*WORK TO COMPLETE*
Nothing but the line with "let s4 := ((s3.occAt" and the lines after it should appear, each retyped exactly as in the listing.

*DATA FOR REVIEW*
-- ==== Sys2Proof/Machine/Last.lean ====
section
/-!
DEFINITION. The loader and the boot: starting and aborting a load, its states, the commit, held writes, images A and B (spec/03 R80 to R95, spec/19 R494,
R501, R503).
-/
namespace Sys2Proof.Machine
open Sys2Proof

/-! ### States (R80) -/

def lsFetch : Nat := 1
def lsAuth : Nat := 2
def lsCheck : Nat := 3
def lsVerified : Nat := 4
def lsCommit : Nat := 5
def lsCommitted : Nat := 6
def lsFailed : Nat := 7

def State.loadState (s : State) : Nat := s.get F.LAST_LOAD_STATUS_STATE 0
def State.setLoadState (s : State) (v : Nat) : State := s.put F.LAST_LOAD_STATUS_STATE 0 v

/-- A 64-bit identity of the LAST block. -/
def State.activeId (s : State) : Nat := s.get F.LAST_ACTIVE_ID_LO_ID 0 + s.get F.LAST_ACTIVE_ID_HI_ID 0 * 2 ^ 32
def State.stagedId (s : State) : Nat := s.get F.LAST_STAGED_ID_LO_ID 0 + s.get F.LAST_STAGED_ID_HI_ID 0 * 2 ^ 32
def State.setActiveId (s : State) (v : Nat) : State := (s.put F.LAST_ACTIVE_ID_LO_ID 0 v).put F.LAST_ACTIVE_ID_HI_ID 0 (v / 2 ^ 32)
def State.setStagedId (s : State) (v : Nat) : State := (s.put F.LAST_STAGED_ID_LO_ID 0 v).put F.LAST_STAGED_ID_HI_ID 0 (v / 2 ^ 32)

def State.updLoad (s : State) (f : Load → Load) : State := s.setLas fun l => { l with load := l.load.map f }

/-- The start-up step in progress (spec/19 R494). -/
def State.step? (s : State) : Nat := s.get F.GLB_START_STATUS_STEP 0
def State.setStep (s : State) (v : Nat) : State := s.put F.GLB_START_STATUS_STEP 0 v

/-! ### Images A and B (R93, R94) -/

/-- The Clicker complex is to run the image: the enclave verifies its firmware next. -/
def State.bootFrom (s : State) (img : Nat) : State :=
  ((s.put F.LAST_BOOT_IMAGE 0 img).put F.LAST_BOOT_FALLBACK 0 (bit (img != s.las.prefImage))).setLas fun l =>
    { l with fallback := img != l.prefImage, fwRunning := false, confirm := none }

/-- A power entry: the preferred image, or after three attempts without a CONFIRM the other one (R93). -/
def State.bootEntry (s : State) : State :=
  let l := s.las
  let s1 := s.setLas fun x => { x with bootFailed := [], recovery := false }
  if 3 ≤ l.tries then (s1.bootFrom (1 - l.prefImage)).put F.LAST_BOOT_TRIES 0 3
  else ((s1.setLas fun x => { x with tries := x.tries + 1 }).bootFrom l.prefImage).put F.LAST_BOOT_TRIES 0 (l.tries + 1)

/-- A boot attempt has failed: the other image, or with both failed the recovery state (R83, R93, spec/15 R409). -/
def State.bootFail (s : State) : State :=
  let img := s.get F.LAST_BOOT_IMAGE 0
  let s1 := s.setLas fun l => { l with bootFailed := insNat l.bootFailed img, fwRunning := false, confirm := none }
  if s1.las.bootFailed.contains (1 - img) then
    (s1.setLas fun l => { l with recovery := true }).setFlt fun f => { f with encAlert := true }
  else (s1.bootFrom (1 - img)).setStep (if s.locked then s.step? else 2)

/-- Verification of the firmware ends: its signature, its SVN and the self-tests decide (spec/14 R393); a running image has 60 s for CONFIRM, which is
58,593,750 stitches. DEDUCED (log entry 17). -/
def State.firmwareDone (s : State) (ok : Bool) (svn : Nat) : State :=
  if s.las.fwRunning || s.las.recovery then s
  else if ok && decide (s.get F.SEC_FW_SVN_MIN_SVN 0 ≤ svn) && s.on F.SEC_STATUS_SELFTEST_OK 0 && !s.secError then
    let s1 := (s.put F.SEC_FW_SVN_SVN 0 svn).setLas fun l => { l with fwRunning := true, confirm := some (s.after 58593750) }
    let s2 := s1.each (List.range 4) fun t c => t.put F.CLK_CORE_STATUS_STATE (4 * c) (if t.on F.CLK_CORE_CTL_HOLD (4 * c) then 0 else 1)
    if s2.step? = 2 then s2.setStep 3 else s2
  else s.bootFail

/-- CONFIRM (R93); it ends a warm restart that awaits it (spec/16 R439). -/
def State.confirmWrite (s : State) (v : Word) : State :=
  if F.LAST_BOOT_CONFIRM.of v = 1 then
    let s1 := ((s.setLas fun l => { l with tries := 0, confirm := none }).put F.LAST_BOOT_TRIES 0 0).setFlt fun f => { f with restartTo := none }
    if s1.get F.FLT_RESTART_STATUS_STATE 0 = 3 then s1.put F.FLT_RESTART_STATUS_STATE 0 0 else s1
  else s

/-- No CONFIRM within 60 s of starting (R93). Before RUN no boundary passes, and the enclave's own time ends the wait. DEDUCED (log entry 17). -/
def State.confirmTimeout (s : State) : State :=
  match s.las.confirm with
  | some e => if s.due e || !s.tim.running then s.bootFail else s
  | none => s

/-- A write of LAST_BOOT_PREF (R94). -/
def State.prefWrite (s : State) (v : Word) : State :=
  (s.storeAt R.LAST_BOOT_PREF v).setLas fun l => { l with prefImage := F.LAST_BOOT_PREF_PREFER.of v }

/-! ### The end of a load (R86, R83) -/

/-- The LOAD_RESULT event (spec/15 R410). -/
def State.loadEvent (s : State) (st code build : Nat) : State := s.event clsConfig 0x11 0 1 (st + code * 256 + build % 2 ^ 48 * 65536)

/-- The load ends in FAILED with the first error found. -/
def State.loadFail (s : State) (e : LoadErr) : State :=
  let build := match s.las.load with | some l => l.buildId | none => 0
  let boot := match s.las.load with | some l => l.boot | none => false
  let s1 := ((s.setLoadState lsFailed).put F.LAST_LOAD_STATUS_CODE 0 e.code).put F.LAST_LOAD_STATUS_SECTION 0 e.sect
  let s2 := s1.put F.LAST_LOAD_ITEM_OFS 0 e.item
  let s3 := match e.field with
    | some (o, b) => ((s2.put F.LAST_LOAD_FIELD_CSR_OFS 0 o).put F.LAST_LOAD_FIELD_LSB 0 b).put F.LAST_LOAD_FIELD_VALID 0 1
    | none => s2
  let s4 := ((s3.occAt 5 0 none).loadEvent lsFailed e.code build).setLas fun l => { l with load := none }
  if boot then s4.bootFail else s4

*RESPONSE FOR THIS EXERCISE*
  let s4 := ((s3.occAt 5 0 none).loadEvent lsFailed e.code build).setLas fun l => { l with load := none }
  if boot then s4.bootFail else s4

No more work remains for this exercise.